━━ DATA FOR PROCESSING ━━

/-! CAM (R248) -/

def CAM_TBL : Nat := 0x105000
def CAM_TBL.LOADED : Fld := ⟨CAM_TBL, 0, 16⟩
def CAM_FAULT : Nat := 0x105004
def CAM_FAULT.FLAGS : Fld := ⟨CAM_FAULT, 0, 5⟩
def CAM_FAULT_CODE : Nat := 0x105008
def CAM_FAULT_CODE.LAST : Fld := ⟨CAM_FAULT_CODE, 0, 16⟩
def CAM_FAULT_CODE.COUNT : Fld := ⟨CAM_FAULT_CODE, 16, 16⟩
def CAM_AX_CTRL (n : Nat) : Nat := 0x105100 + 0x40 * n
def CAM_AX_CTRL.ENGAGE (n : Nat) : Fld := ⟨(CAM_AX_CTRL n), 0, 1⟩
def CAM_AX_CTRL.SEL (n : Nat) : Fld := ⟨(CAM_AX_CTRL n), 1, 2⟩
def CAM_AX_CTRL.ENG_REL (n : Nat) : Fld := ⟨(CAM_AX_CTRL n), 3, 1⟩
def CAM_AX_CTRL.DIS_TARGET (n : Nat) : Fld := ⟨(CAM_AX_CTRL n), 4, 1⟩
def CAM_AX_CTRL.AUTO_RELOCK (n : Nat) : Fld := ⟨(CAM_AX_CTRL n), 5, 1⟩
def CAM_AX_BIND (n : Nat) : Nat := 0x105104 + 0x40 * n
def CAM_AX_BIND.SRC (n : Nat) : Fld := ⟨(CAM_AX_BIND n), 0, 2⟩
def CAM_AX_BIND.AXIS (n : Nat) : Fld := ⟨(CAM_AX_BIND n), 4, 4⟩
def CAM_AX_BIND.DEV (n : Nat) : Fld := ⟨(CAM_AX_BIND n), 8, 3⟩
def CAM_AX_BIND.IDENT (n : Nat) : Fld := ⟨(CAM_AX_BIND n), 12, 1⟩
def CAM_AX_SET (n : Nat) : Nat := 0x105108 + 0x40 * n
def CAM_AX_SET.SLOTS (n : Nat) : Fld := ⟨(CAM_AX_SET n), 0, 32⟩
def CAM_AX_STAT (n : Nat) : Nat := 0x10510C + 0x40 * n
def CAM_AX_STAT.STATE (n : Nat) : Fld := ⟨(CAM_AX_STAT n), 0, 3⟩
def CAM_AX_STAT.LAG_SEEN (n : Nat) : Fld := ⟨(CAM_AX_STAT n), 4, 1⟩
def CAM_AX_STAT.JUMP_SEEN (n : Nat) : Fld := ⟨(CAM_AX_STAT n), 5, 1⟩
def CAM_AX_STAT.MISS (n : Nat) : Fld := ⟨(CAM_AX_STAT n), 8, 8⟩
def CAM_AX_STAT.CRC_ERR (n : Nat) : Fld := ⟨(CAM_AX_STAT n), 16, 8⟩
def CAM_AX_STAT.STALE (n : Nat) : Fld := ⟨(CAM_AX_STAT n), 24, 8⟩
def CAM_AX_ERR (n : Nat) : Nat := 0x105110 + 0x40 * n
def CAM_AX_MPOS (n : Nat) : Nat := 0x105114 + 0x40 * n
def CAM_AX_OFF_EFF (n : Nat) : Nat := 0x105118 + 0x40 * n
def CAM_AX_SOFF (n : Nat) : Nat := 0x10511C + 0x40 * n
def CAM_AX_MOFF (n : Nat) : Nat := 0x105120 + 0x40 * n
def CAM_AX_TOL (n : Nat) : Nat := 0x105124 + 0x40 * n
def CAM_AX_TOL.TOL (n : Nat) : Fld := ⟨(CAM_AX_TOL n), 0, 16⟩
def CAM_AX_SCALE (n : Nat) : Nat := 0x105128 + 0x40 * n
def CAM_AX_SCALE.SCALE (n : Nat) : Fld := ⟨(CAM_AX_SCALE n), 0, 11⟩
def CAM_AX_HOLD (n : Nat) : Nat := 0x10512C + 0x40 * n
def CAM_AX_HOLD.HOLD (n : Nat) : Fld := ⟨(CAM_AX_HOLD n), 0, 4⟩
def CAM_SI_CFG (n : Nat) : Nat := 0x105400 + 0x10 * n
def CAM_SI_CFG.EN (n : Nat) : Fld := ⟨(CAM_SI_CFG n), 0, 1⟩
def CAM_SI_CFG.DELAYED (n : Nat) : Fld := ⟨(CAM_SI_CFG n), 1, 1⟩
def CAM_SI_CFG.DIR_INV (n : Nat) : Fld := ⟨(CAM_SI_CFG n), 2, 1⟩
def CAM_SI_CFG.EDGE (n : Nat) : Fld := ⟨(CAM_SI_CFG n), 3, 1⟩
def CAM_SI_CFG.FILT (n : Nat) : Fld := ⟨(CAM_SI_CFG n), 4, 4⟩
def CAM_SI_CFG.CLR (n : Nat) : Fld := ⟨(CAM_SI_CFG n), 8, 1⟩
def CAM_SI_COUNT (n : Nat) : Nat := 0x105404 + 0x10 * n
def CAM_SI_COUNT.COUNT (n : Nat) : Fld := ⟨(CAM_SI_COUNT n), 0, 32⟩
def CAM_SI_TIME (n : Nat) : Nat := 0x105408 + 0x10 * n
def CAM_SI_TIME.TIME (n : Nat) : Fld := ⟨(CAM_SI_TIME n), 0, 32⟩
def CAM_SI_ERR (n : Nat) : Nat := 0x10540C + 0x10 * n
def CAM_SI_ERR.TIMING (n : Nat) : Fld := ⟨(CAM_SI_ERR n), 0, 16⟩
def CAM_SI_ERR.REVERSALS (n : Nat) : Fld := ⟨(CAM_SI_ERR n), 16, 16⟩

━━━
━━ DATA FOR PROCESSING ━━

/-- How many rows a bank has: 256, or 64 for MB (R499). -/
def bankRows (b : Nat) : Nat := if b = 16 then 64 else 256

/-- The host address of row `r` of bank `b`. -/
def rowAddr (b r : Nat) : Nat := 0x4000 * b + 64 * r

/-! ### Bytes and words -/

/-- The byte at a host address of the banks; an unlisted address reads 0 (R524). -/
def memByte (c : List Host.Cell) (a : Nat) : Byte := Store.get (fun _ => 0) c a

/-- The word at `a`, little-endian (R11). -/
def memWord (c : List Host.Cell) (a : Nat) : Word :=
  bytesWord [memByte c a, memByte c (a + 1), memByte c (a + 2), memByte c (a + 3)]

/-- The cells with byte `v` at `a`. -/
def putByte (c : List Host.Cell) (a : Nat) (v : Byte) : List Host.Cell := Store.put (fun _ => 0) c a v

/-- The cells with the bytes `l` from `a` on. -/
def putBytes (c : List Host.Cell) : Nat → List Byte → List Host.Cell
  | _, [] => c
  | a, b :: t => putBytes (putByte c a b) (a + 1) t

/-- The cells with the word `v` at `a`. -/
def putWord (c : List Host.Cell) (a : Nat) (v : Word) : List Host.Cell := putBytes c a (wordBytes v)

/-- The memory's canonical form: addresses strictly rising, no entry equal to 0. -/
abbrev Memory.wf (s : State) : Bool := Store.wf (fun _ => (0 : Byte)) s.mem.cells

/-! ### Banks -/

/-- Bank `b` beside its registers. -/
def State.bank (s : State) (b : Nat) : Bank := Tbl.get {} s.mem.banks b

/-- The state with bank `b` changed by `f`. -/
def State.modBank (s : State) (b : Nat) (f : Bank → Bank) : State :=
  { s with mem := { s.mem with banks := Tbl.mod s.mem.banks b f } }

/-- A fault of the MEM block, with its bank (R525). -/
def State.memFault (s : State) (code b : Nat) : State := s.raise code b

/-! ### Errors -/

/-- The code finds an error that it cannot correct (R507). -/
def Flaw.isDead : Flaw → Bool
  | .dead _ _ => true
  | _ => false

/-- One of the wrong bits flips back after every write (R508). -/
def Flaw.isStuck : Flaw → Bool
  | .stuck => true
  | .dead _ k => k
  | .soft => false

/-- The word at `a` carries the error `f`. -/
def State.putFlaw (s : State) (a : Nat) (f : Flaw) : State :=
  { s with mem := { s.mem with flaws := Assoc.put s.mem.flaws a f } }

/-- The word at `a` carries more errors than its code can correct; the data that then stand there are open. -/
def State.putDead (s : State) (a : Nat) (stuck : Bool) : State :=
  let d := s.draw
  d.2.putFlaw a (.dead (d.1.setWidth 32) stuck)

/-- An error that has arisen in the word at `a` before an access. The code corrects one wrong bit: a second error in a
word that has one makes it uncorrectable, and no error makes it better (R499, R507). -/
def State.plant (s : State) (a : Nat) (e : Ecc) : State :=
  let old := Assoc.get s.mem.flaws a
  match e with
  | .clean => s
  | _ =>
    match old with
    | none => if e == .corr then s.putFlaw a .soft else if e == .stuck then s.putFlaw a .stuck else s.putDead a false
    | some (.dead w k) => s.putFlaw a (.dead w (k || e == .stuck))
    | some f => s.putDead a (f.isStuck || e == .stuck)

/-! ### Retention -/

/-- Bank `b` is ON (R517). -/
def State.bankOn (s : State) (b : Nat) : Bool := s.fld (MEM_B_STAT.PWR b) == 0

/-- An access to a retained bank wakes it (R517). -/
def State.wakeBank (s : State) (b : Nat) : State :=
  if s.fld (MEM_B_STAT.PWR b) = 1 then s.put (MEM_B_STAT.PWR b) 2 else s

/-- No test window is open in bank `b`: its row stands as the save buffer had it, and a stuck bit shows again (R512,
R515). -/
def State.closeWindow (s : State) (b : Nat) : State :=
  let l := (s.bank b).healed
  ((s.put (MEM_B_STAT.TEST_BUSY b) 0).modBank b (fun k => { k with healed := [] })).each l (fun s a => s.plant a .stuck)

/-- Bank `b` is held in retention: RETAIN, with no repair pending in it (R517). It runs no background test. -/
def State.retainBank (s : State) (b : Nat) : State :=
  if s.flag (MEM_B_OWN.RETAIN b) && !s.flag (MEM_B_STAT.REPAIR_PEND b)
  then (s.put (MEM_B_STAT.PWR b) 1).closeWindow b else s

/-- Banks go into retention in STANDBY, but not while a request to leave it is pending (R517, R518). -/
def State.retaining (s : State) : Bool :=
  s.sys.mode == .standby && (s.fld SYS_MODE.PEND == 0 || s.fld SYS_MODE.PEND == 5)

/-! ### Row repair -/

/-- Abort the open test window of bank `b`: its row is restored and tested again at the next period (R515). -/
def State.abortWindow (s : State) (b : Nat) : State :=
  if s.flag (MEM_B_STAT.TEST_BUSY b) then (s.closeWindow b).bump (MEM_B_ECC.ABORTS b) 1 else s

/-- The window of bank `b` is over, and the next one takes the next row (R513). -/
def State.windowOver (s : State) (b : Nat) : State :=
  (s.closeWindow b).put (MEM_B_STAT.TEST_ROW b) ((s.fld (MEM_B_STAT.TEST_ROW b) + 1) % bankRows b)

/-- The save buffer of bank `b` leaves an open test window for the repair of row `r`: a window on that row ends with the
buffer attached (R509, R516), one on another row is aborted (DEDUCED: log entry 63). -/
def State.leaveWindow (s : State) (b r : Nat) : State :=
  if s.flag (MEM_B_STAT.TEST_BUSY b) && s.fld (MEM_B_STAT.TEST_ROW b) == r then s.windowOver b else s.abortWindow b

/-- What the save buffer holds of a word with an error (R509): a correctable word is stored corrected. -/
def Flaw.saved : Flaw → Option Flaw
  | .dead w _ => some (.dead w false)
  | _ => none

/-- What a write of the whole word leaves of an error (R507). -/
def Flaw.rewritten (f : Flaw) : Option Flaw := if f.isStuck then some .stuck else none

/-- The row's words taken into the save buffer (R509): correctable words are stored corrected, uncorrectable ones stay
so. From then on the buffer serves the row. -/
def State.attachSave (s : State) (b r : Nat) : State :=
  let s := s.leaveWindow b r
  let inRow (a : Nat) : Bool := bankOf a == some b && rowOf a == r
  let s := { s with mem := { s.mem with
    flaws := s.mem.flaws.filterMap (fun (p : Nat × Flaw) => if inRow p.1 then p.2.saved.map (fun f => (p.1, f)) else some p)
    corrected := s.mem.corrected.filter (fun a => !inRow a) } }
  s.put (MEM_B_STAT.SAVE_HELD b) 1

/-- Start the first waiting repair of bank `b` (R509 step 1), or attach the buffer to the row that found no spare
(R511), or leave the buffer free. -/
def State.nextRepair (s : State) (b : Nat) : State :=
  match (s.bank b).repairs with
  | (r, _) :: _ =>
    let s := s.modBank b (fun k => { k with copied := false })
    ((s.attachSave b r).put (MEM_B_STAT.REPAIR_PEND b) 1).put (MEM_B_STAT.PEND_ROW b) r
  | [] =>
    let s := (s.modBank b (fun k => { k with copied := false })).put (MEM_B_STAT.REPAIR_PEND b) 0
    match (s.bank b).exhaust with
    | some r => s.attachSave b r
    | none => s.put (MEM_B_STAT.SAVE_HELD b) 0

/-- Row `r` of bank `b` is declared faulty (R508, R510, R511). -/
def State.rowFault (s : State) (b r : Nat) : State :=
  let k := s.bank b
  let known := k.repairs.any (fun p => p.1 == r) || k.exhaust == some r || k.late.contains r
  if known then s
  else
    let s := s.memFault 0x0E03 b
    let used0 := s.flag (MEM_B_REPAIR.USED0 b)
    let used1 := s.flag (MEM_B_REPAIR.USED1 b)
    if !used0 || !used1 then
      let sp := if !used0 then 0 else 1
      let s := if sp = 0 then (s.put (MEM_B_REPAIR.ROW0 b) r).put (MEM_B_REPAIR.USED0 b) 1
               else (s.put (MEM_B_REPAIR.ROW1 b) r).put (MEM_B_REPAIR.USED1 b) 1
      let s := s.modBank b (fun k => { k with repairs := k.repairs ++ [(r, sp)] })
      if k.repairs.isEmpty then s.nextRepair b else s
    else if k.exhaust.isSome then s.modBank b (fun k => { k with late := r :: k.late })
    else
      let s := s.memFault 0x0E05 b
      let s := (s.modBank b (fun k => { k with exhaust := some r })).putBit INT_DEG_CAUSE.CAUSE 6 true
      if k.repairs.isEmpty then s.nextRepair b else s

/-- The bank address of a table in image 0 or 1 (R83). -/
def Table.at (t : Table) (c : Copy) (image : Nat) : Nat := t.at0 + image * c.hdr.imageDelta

━━━

Retype the records above, but only those lines that fall between the line containing "found no spare" and the line containing "let sp := if !used0 then 0 else 1", with both of those lines included, exactly as written.

> **SOLUTION FOR THIS EXERCISE**:
/-- Start the first waiting repair of bank `b` (R509 step 1), or attach the buffer to the row that found no spare
(R511), or leave the buffer free. -/
def State.nextRepair (s : State) (b : Nat) : State :=
  match (s.bank b).repairs with
  | (r, _) :: _ =>
    let s := s.modBank b (fun k => { k with copied := false })
    ((s.attachSave b r).put (MEM_B_STAT.REPAIR_PEND b) 1).put (MEM_B_STAT.PEND_ROW b) r
  | [] =>
    let s := (s.modBank b (fun k => { k with copied := false })).put (MEM_B_STAT.REPAIR_PEND b) 0
    match (s.bank b).exhaust with
    | some r => s.attachSave b r
    | none => s.put (MEM_B_STAT.SAVE_HELD b) 0

/-- Row `r` of bank `b` is declared faulty (R508, R510, R511). -/
def State.rowFault (s : State) (b r : Nat) : State :=
  let k := s.bank b
  let known := k.repairs.any (fun p => p.1 == r) || k.exhaust == some r || k.late.contains r
  if known then s
  else
    let s := s.memFault 0x0E03 b
    let used0 := s.flag (MEM_B_REPAIR.USED0 b)
    let used1 := s.flag (MEM_B_REPAIR.USED1 b)
    if !used0 || !used1 then
      let sp := if !used0 then 0 else 1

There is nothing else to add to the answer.